Free energy in Allen-Cahn PDE I am a mathematician and I am taking a mathematical physics course. In the part of reaction-diffusion equations, there is something that I do not understand. I have been defined the Allen-Cahn equation as $$u_t=u_{xx}+u-u^3.$$ Then the professor wrote the equation as $$u_t=u_{xx}-W'(u),$$ where $$W(u)=1/4-u^2/2+u^4/4.$$ The free energy was defined as
$$ H[u]=\int_\Omega \left(\frac12 u_x^2+W(u)\right)\,\mathrm{d}x. $$
I do not understand what this free energy tries to model. I read on Wikipedia that the part $1/2\int_\Omega u_x^2\,\mathrm{d}x$ is called Dirichlet energy, but I cannot find any physical interpretation of this. Could you provide any simple explanation of $H[u]$ for a theoretical mathematician?
 A: $H$ is like a potential and the system will always "roll" to smaller values of $H$ (unlike in Hamiltonian mechanics but much rather as in "gradient flows"), i.e. $H$ is a Lyapunov function of the Allen-Cahn dynamics: it decreases in time unless a stationary condition is reached. In this case, the time-evolution will try to smoothen inhomogeneities (i.e. decrease $(\partial_x u)^2$) and there will be an attraction towards the values $u=\pm 1$ (since those are the minima of $W$). Depending on the initial conditions, a minimum of $H$ may or may not be reached (If the initial data are e.g. $u(t=0,x\geq0)=1=-u(t=0,x<0)$, then the resulting solution can not reach a minimum of $H$. 
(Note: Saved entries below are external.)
/-! ## Relays -/

/-- One circuit's relay record as R157 has it: a change waits only for the opposite of the relay state, AFTER_DWELL only
while the dwell runs, AT_CROSSING only with the dwell over, align on and the tracker LOCKED (R161, R162). -/
structure Relay.Sound (cs : CircuitSettings) (locked : Bool) (r : Relay) : Prop where
  afterDwell : ∀ b, r.waiting = .afterDwell b → b ≠ r.state ∧ r.dwellRunning = true
  atCrossing : ∀ b, r.waiting = .atCrossing b → b ≠ r.state ∧ r.dwellRunning = false ∧ cs.align = true ∧ locked = true

/-- Every relay record is sound, and a relay request stands at OFF while its circuit's law is not SWITCHED (R118). -/
structure RelaysInOrder (s : State) : Prop where
  relays : ∀ c, (s.circuits.get c).relay.Sound (s.settings.circuits.get c) (mainsLocked s)
  requests : ∀ c, (s.settings.circuits.get c).law ≠ .switched → (s.circuits.get c).request = false

/-! ## Zones -/

/-- The channels that are sampled are the ones whose input has function LADDER (section 1.6). -/
def ChannelsFollowFunctions (s : State) : Prop :=
  ∀ ch, (s.ladders.get ch).state = .inactive ↔ (s.settings.inputs.get (inputOfChannel ch)).function = .contact

/-- Every zone is HELD exactly while it is called, and its release timer runs exactly in RELEASING (R143, R147). -/
structure ZonesFollowConditions (s : State) : Prop where
  held : ∀ z, (s.zones.get z).state = .held ↔ called s z = true
  timers : ∀ z, (s.zones.get z).timer.isSome = decide ((s.zones.get z).state = .releasing)
  channels : ChannelsFollowFunctions s

/-! ## Gestures -/

/-- A tracker's record as R43 has it. -/
def Tracker.ok (t : Tracker) : Bool :=
  match t.state with
  | .idle => decide (t = Tracker.idle)
  | .latent => decide (t = Tracker.latent)
  | .down => t.kind.isSome && t.holdTime.isSome && (t.timer.isSome == decide (t.kind = some .momentary))
  | .held => decide (t.kind = some .momentary) && t.holdTime.isSome && t.timer.isNone

/-- Every tracker's record is as R43 has it. -/
def TrackersInOrder (s : State) : Prop := ∀ src, (s.tracker src).ok = true

/-! ## Queues -/

/-- The bounds of the control link's queues and count (R176, R181), and of a channel's stable decode (R14). -/
structure CountsBounded (s : State) : Prop where
  requests : s.requests.length ≤ 4
  reports : s.reports.length ≤ 32
  lost : s.lost ≤ 255
  decodes : ∀ ch, (s.ladders.get ch).decode ≤ 6

/-! ## Frames -/

/-- Nothing but the report queue and the lost count. -/
def OnlyReports (s t : State) : Prop := t = { s with reports := t.reports, lost := t.lost }

/-- Nothing but the zones, the ramp table and reports: what a change of a zone reaches (R143, R149, R150). -/
def OnlyZones (s t : State) : Prop :=
  t = { s with zones := t.zones, ramps := t.ramps, reports := t.reports, lost := t.lost }

/-- Nothing but the circuits and reports: what a placement or a withdrawal reaches (R98 to R103). -/
def OnlyClaims (s t : State) : Prop := t = { s with circuits := t.circuits, reports := t.reports, lost := t.lost }

/-- Nothing but what an action reaches: circuits, ramps, flags, zones, reports (R69 to R79). -/
def OnlyActions (s t : State) : Prop :=
  t = { s with
    circuits := t.circuits, ramps := t.ramps, flags := t.flags, zones := t.zones, reports := t.reports, lost := t.lost }

/-- Nothing but what gestures reach where nothing comes between the bindings of their dispatches: what actions reach, the
trackers, and of the stations their FLASH3 overrides (R45 to R50, R63 to R68). -/
structure OnlyGestures (s t : State) : Prop where
  fields : t = { s with
    circuits := t.circuits, ramps := t.ramps, flags := t.flags, zones := t.zones, reports := t.reports, lost := t.lost,
    contactTrackers := t.contactTrackers, ladderTrackers := t.ladderTrackers, stationTrackers := t.stationTrackers,
    stations := t.stations }
  stations : ∀ a, t.stations.get a = { s.stations.get a with overrides := (t.stations.get a).overrides }

/-- Nothing but what gestures of a source reach, and what may come between the bindings of their dispatches (R64, R85, R107,
R148): the inputs, the records of the inputs, the channels, the stations and the bindings, and the request in hand stay. What a
source's own block is in the middle of stays too: of the stations all but the overrides in a dispatch of theirs, the channels in
one of theirs, and the settings and the enables while a request is being carried out (notes/assumptions/28.md). -/
structure OnlyDispatched (src : Source) (s t : State) : Prop where
  fields : t = { s with
    settings := { s.settings with
      scenes := t.settings.scenes, circuits := t.settings.circuits, zones := t.settings.zones,
      annunciators := t.settings.annunciators, general := t.settings.general }
    image := t.image, saving := t.saving, causes := t.causes, ladders := t.ladders, stations := t.stations, turn := t.turn,
    contactTrackers := t.contactTrackers, ladderTrackers := t.ladderTrackers, stationTrackers := t.stationTrackers,
    circuits := t.circuits, ramps := t.ramps, frameCount := t.frameCount, refresh := t.refresh, mains := t.mains,
    zones := t.zones, flags := t.flags, enables := t.enables, framer := t.framer, requests := t.requests,
    replySlot := t.replySlot, ahead := t.ahead, sending := t.sending, reports := t.reports, lost := t.lost, silence := t.silence,
    draws := t.draws }
  ahead : s.carrying = false → s.ahead = none → t.ahead = none
  bus : ofStation src = true → t.turn = s.turn ∧
    ∀ a, t.stations.get a = { s.stations.get a with overrides := (t.stations.get a).overrides }
  sampler : ofLadder src = true ∨ s.carrying = true → t.ladders = s.ladders
  carried : s.carrying = true → t.settings = s.settings ∧ t.enables = s.enables

/-- While a request in hand has reports waiting, the reports that leave the queue are of those ahead of them, and others join it
behind (R179, R180). -/
def OwnReportsWait (s t : State) : Prop :=
  ∀ k, s.ahead = some k → k < s.reports.length →
    ∃ j ≤ k, ∃ new, t.ahead = some (k - j) ∧ t.reports = s.reports.drop j ++ new

/-- Nothing but the circuits, the ramps, the refresh frame and its count, and the remaining times of the timers that run: no
timer starts and none ends, and every other part of a record with a timer in it stays (R123). What becomes of a remaining
time is the model's own and left open (notes/assumptions/2.md). -/
structure OnlyLevelsAndTimes (s t : State) : Prop where
  fields : t = { s with
    circuits := t.circuits, ramps := t.ramps, refresh := t.refresh, frameCount := t.frameCount,
    contactTrackers := t.contactTrackers, ladderTrackers := t.ladderTrackers, stationTrackers := t.stationTrackers,
    stations := t.stations, turn := t.turn, mains := t.mains, zones := t.zones, framer := t.framer,
    silence := t.silence }
  trackers : ∀ src, t.tracker src = { s.tracker src with timer := (t.tracker src).timer } ∧
    (t.tracker src).timer.isSome = (s.tracker src).timer.isSome
  stations : ∀ a, t.stations.get a = { s.stations.get a with overrides := (t.stations.get a).overrides } ∧
    ∀ b, ((t.stations.get a).overrides.get b).isSome = ((s.stations.get a).overrides.get b).isSome
  turn : (s.turn = none → t.turn = none) ∧
    ∀ tn, s.turn = some tn → ∃ w, t.turn = some { tn with window := w } ∧ w.isSome = tn.window.isSome
  mains : t.mains = { s.mains with silence := t.mains.silence } ∧ t.mains.silence.isSome = s.mains.silence.isSome
  zones : ∀ z, t.zones.get z = { s.zones.get z with timer := (t.zones.get z).timer } ∧
    (t.zones.get z).timer.isSome = (s.zones.get z).timer.isSome
  framer : match s.framer with
    | .idle => t.framer = .idle
    | .awaitLen _ => ∃ gap, t.framer = .awaitLen gap
    | .body len bytes _ => ∃ gap, t.framer = .body len bytes gap
  silence : match s.silence with
    | .stopped => t.silence = .stopped
    | .running _ => ∃ remaining, t.silence = .running remaining
    | .expired => t.silence = .expired

/-- The trackers of every source but those listed are the same. -/
def OtherTrackersKept (l : List Source) (s t : State) : Prop := ∀ src, src ∉ l → t.tracker src = s.tracker src

/-! ## Withdrawals -/

/-- A circuit that loses the claims picked by `p` and, where it held one, heads for its new target (R97, R102, R103, R105):
the level of the claim then first, or the rest level. -/
def Circuit.losing (p : Claim → Bool) (rest fade : Nat) (c : Circuit) : Circuit :=
  if c.claims.any p then
    { c with claims := c.claims.filter fun cl => !p cl }.headFor
      (match c.claims.filter fun cl => !p cl with
        | [] => rest
        | cl :: _ => cl.level) fade
  else c

/-! ## Dispatches -/

/-- `l` holds the matching bindings of a trigger, each with its slot, in ascending slot order (R63). -/
structure MatchingInOrder (src : Source) (trg : Trigger) (s : State) (l : List (SlotId × Binding)) : Prop where
  ascending : (l.map (·.1)).Pairwise (· < ·)
  matching : ∀ b x, (b, x) ∈ l ↔
    s.settings.bindings.get b = some x ∧ x.enabled = true ∧ x.source = src ∧ x.trigger = trg

/-- The test of R64, made on the state in which the dispatcher reaches the binding. -/
abbrev Silenced (sup : List ZoneId) (x : Binding) (s : State) : Prop :=
  x.cls = .loc ∧ (x.zone ∈ sup ∨ (s.zones.get x.zone).state ≠ .free)

/-- The kinds of request that wait for the end of a dispatch: RESTART and PUT_BINDING (R62), and PUT_INPUT, PUT_LADDER and
PUT_STATION, by the model's choice (notes/assumptions/28.md). -/
def waitingKinds : List Byte := [0x09, 0x33, 0x30, 0x31, 0x32]

/-- At most one binding matches a trigger, so nothing can come between two (R63). -/
def AtMostOneMatches (src : Source) (trg : Trigger) (s : State) : Prop :=
  ∀ b c x y, s.settings.bindings.get b = some x → s.settings.bindings.get c = some y →
    x.enabled = true → y.enabled = true → x.source = src → y.source = src → x.trigger = trg → y.trigger = trg → b = c

/-- A binding that is reached: one that is suppressed does nothing, any other runs (R63, R65). -/
def acted (sup : List ZoneId) (s : State) (bx : SlotId × Binding) : State :=
  if Silenced sup bx.2 s then s else runAction bx.1 bx.2 s

/-- The state after the bindings of a list are reached in order, with what `gap` makes of it before each but the first (R63,
R64, R65, R107, R148). -/
def afterBindings (gap : State → State) (sup : List ZoneId) (l : List (SlotId × Binding)) (s : State) : State :=
  match l with
  | [] => s
  | bx :: rest => rest.foldl (fun v bx => acted sup (gap v) bx) (acted sup s bx)

/-- The state in which a binding is reached, after those of a list before it. -/
def reachedAfter (gap : State → State) (sup : List ZoneId) (before : List (SlotId × Binding)) (s : State) : State :=
  match before with
  | [] => s
  | bx :: rest => gap (afterBindings gap sup (bx :: rest) s)

/-- Some binding of the list runs, reached in order (R67). -/
def SomeRuns (gap : State → State) (sup : List ZoneId) (l : List (SlotId × Binding)) (s : State) : Prop :=
  ∃ before b x rest, l = before ++ (b, x) :: rest ∧ ¬Silenced sup x (reachedAfter gap sup before s)

/-- Some binding of the list is suppressed, reached in order (R67). -/
def SomeIsSuppressed (gap : State → State) (sup : List ZoneId) (l : List (SlotId × Binding)) (s : State) : Prop :=
  ∃ before b x rest, l = before ++ (b, x) :: rest ∧ Silenced sup x (reachedAfter gap sup before s)

/-! ## Stations -/

/-- The synthesized releases of the buttons of a key map, in ascending order (R29). -/
def releasedInOrder (a : StationId) (m : BitVec 8) (s : State) : State :=
  ((List.finRange 8).filter fun b => m.getLsbD b.val).foldl (fun v b => synthesizedRelease (.station a b) v) s

/-- A station's record replaced, with a STATION report where its state changes (R39). -/
def recorded (a : StationId) (record : StationState) (s : State) : State :=
  let u := { s with stations := s.stations.set a record }
  if (s.stations.get a).state = record.state then u else raise (.station a record.state record.reportedType) u

/-- The turn of a station ends, and the next one begins (R24). -/
def turnEnded (a : StationId) (s : State) : State := { s with turn := (nextServed a s).map (newTurn s) }

/-- The rotation of the station bus (R24). -/
def InRotation (s : State) (a : StationId) : Prop :=
  (s.settings.stations.get a).enabled = true ∧ (s.stations.get a).state ≠ .offline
A free energy is typically not simply a Lyapunov function. We understand it as a kind of Boltzmann entropy (say there is an underlying microscopic dynamics with a local detailed balance property which reduces to Allen-Cahn for macroscopic densities): the free energy counts the number of microstates that are in agreement with the observed macroscopic density profile.